⟨

/-- DIV and DIVI by zero, or with a quotient, rounded as in DivisionResult (the spec's decision D7, log 16), outside the
signed 32-bit range: the instruction completes, x[w] and rMod hold some values, div64Prep is cleared, irqHold is set, no
interrupt is requested, nothing else changes (the spec's decision D8). -/
def Obligations.DivisionWithoutResult : Prop :=
  ∀ (s : State) (w a b : RegNum) (k : Const) (B : Word),
    let T : Int :=
      if s.div64Prep then
        let u : Int := s.rDiv64.toNat * 2 ^ 32 + (s.reg a).toNat
        if u < 2 ^ 63 then u else u - 2 ^ 64
      else (s.reg a).toInt
    let D := B.toInt
    (D = 0 ∨ ∃ q r : Int, T = q * D + r ∧ r.natAbs < D.natAbs ∧
      (match s.params.divRound with
        | .towardZero => r = 0 ∨ (r < 0 ↔ T < 0)
        | .towardMinusInfinity => r = 0 ∨ (r < 0 ↔ D < 0)) ∧ ¬(-2 ^ 31 ≤ q ∧ q ≤ 2 ^ 31 - 1)) →
    let ends (o : Host.Outcome State Fault Refusal) : Prop :=
      ∃ (x m : Word) (n : Nat), o = .next
        { s with regs := Bank.set s.regs w x, rMod := m, div64Prep := false, pc := s.pc + 1, irqHold := true, freeCount := n }
    (B = s.reg b → ends (exec (.div w a b) s)) ∧ (B = k.signExtend 32 → ends (exec (.divi w a k) s))

/-- DIV64P: rDiv64 is x[a], div64Prep and irqHold are 1; no general register, no flag. Its word has OP 22. -/
def Obligations.DividendIsPrepared : Prop :=
  ∀ (s : State) (a : RegNum),
    exec (.div64p a) s = .next { s with rDiv64 := s.reg a, div64Prep := true, pc := s.pc + 1, irqHold := true } ∧
    encode (.div64p a) = BitVec.ofNat 32 (0x22 * 2 ^ 24 + a.val * 2 ^ 16)

/-- MULFP and MULFPI: the exact product divided by 2^16, rounded toward minus infinity, modulo 2^32 (the spec's decision
D9); rMulHigh and ovMul hold some values; irqHold is set; nothing else changes. -/
def Obligations.FixedPointProductResult : Prop :=
  ∀ (s : State) (w a b : RegNum) (k : Const),
    let ends (B : Word) (o : Host.Outcome State Fault Refusal) : Prop :=
      ∃ (h : Word) (v : Bool) (n : Nat), o = .next
        { s with regs := Bank.set s.regs w (BitVec.ofInt 32 ((s.reg a).toInt * B.toInt / 2 ^ 16))
                 rMulHigh := h
                 flags := { s.flags with ovMul := v }
                 pc := s.pc + 1
                 irqHold := true
                 freeCount := n }
    ends (s.reg b) (exec (.mulfp w a b) s) ∧ ends (k.signExtend 32) (exec (.mulfpi w a k) s)

/-- DIVFP and DIVFPI: for a non-zero divisor and a quotient q of x[a] * 2^16 that fits, x[w] is q, rounded as DIV rounds:
toward zero by default, the spec's decision D7 (40_arithmetic.md section 4), or down where the parameter DIV_ROUND floors,
which is the model's reading of its other value (log 16). Otherwise x[w] holds some value. rMod holds some value,
div64Prep is cleared, irqHold is cleared, rDiv64 and the old div64Prep play no part, no interrupt is requested (the
spec's decisions D8 and D10). -/
def Obligations.FixedPointQuotientResult : Prop :=
  ∀ (s : State) (w a b : RegNum) (k : Const) (B : Word),
    let N := (s.reg a).toInt * 2 ^ 16
    let D := B.toInt
    let ends (o : Host.Outcome State Fault Refusal) : Prop :=
      ∃ (x m : Word) (n : Nat), o = .next
        { s with regs := Bank.set s.regs w x, rMod := m, div64Prep := false, pc := s.pc + 1, irqHold := false, freeCount := n } ∧
        ∀ q r : Int, N = q * D + r → r.natAbs < D.natAbs →
          (match s.params.divRound with
            | .towardZero => r = 0 ∨ (r < 0 ↔ N < 0)
            | .towardMinusInfinity => r = 0 ∨ (r < 0 ↔ D < 0)) →
          -2 ^ 31 ≤ q → q ≤ 2 ^ 31 - 1 → x = BitVec.ofInt 32 q
    (B = s.reg b → ends (exec (.divfp w a b) s)) ∧ (B = k.signExtend 32 → ends (exec (.divfpi w a k) s))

⟩

■ Exercise details:
With every word kept as it is, set down the entries again.

■ Written answer:
/-- DIV and DIVI by zero, or with a quotient, rounded as in DivisionResult (the spec's decision D7, log 16), outside the
signed 32-bit range: the instruction completes, x[w] and rMod hold some values, div64Prep is cleared, irqHold is set, no
interrupt is requested, nothing else changes (the spec's decision D8). -/
def Obligations.DivisionWithoutResult : Prop :=
  ∀ (s : State) (w a b : RegNum) (k : Const) (B : Word),
    let T : Int :=
      if s.div64Prep then
        let u : Int := s.rDiv64.toNat * 2 ^ 32 + (s.reg a).toNat
        if u < 2 ^ 63 then u else u - 2 ^ 64
      else (s.reg a).toInt
    let D := B.toInt
    (D = 0 ∨ ∃ q r : Int, T = q * D + r ∧ r.natAbs < D.natAbs ∧
      (match s.params.divRound with
        | .towardZero => r = 0 ∨ (r < 0 ↔ T < 0)
        | .towardMinusInfinity => r = 0 ∨ (r < 0 ↔ D < 0)) ∧ ¬(-2 ^ 31 ≤ q ∧ q ≤ 2 ^ 31 - 1)) →
    let ends (o : Host.Outcome State Fault Refusal) : Prop :=
      ∃ (x m : Word) (n : Nat), o = .next
        { s with regs := Bank.set s.regs w x, rMod := m, div64Prep := false, pc := s.pc + 1, irqHold := true, freeCount := n }
    (B = s.reg b → ends (exec (.div w a b) s)) ∧ (B = k.signExtend 32 → ends (exec (.divi w a k) s))

/-- DIV64P: rDiv64 is x[a], div64Prep and irqHold are 1; no general register, no flag. Its word has OP 22. -/
def Obligations.DividendIsPrepared : Prop :=
  ∀ (s : State) (a : RegNum),
    exec (.div64p a) s = .next { s with rDiv64 := s.reg a, div64Prep := true, pc := s.pc + 1, irqHold := true } ∧
    encode (.div64p a) = BitVec.ofNat 32 (0x22 * 2 ^ 24 + a.val * 2 ^ 16)

/-- MULFP and MULFPI: the exact product divided by 2^16, rounded toward minus infinity, modulo 2^32 (the spec's decision
D9); rMulHigh and ovMul hold some values; irqHold is set; nothing else changes. -/
def Obligations.FixedPointProductResult : Prop :=
  ∀ (s : State) (w a b : RegNum) (k : Const),
    let ends (B : Word) (o : Host.Outcome State Fault Refusal) : Prop :=
      ∃ (h : Word) (v : Bool) (n : Nat), o = .next
        { s with regs := Bank.set s.regs w (BitVec.ofInt 32 ((s.reg a).toInt * B.toInt / 2 ^ 16))
                 rMulHigh := h
                 flags := { s.flags with ovMul := v }
                 pc := s.pc + 1
                 irqHold := true
                 freeCount := n }
    ends (s.reg b) (exec (.mulfp w a b) s) ∧ ends (k.signExtend 32) (exec (.mulfpi w a k) s)

/-- DIVFP and DIVFPI: for a non-zero divisor and a quotient q of x[a] * 2^16 that fits, x[w] is q, rounded as DIV rounds:
toward zero by default, the spec's decision D7 (40_arithmetic.md section 4), or down where the parameter DIV_ROUND floors,
which is the model's reading of its other value (log 16). Otherwise x[w] holds some value. rMod holds some value,
div64Prep is cleared, irqHold is cleared, rDiv64 and the old div64Prep play no part, no interrupt is requested (the
spec's decisions D8 and D10). -/
def Obligations.FixedPointQuotientResult : Prop :=
  ∀ (s : State) (w a b : RegNum) (k : Const) (B : Word),
    let N := (s.reg a).toInt * 2 ^ 16
    let D := B.toInt
    let ends (o : Host.Outcome State Fault Refusal) : Prop :=
      ∃ (x m : Word) (n : Nat), o = .next
        { s with regs := Bank.set s.regs w x, rMod := m, div64Prep := false, pc := s.pc + 1, irqHold := false, freeCount := n } ∧
        ∀ q r : Int, N = q * D + r → r.natAbs < D.natAbs →
          (match s.params.divRound with
            | .towardZero => r = 0 ∨ (r < 0 ↔ N < 0)
            | .towardMinusInfinity => r = 0 ∨ (r < 0 ↔ D < 0)) →
          -2 ^ 31 ≤ q → q ≤ 2 ^ 31 - 1 → x = BitVec.ofInt 32 q
    (B = s.reg b → ends (exec (.divfp w a b) s)) ∧ (B = k.signExtend 32 → ends (exec (.divfpi w a k) s))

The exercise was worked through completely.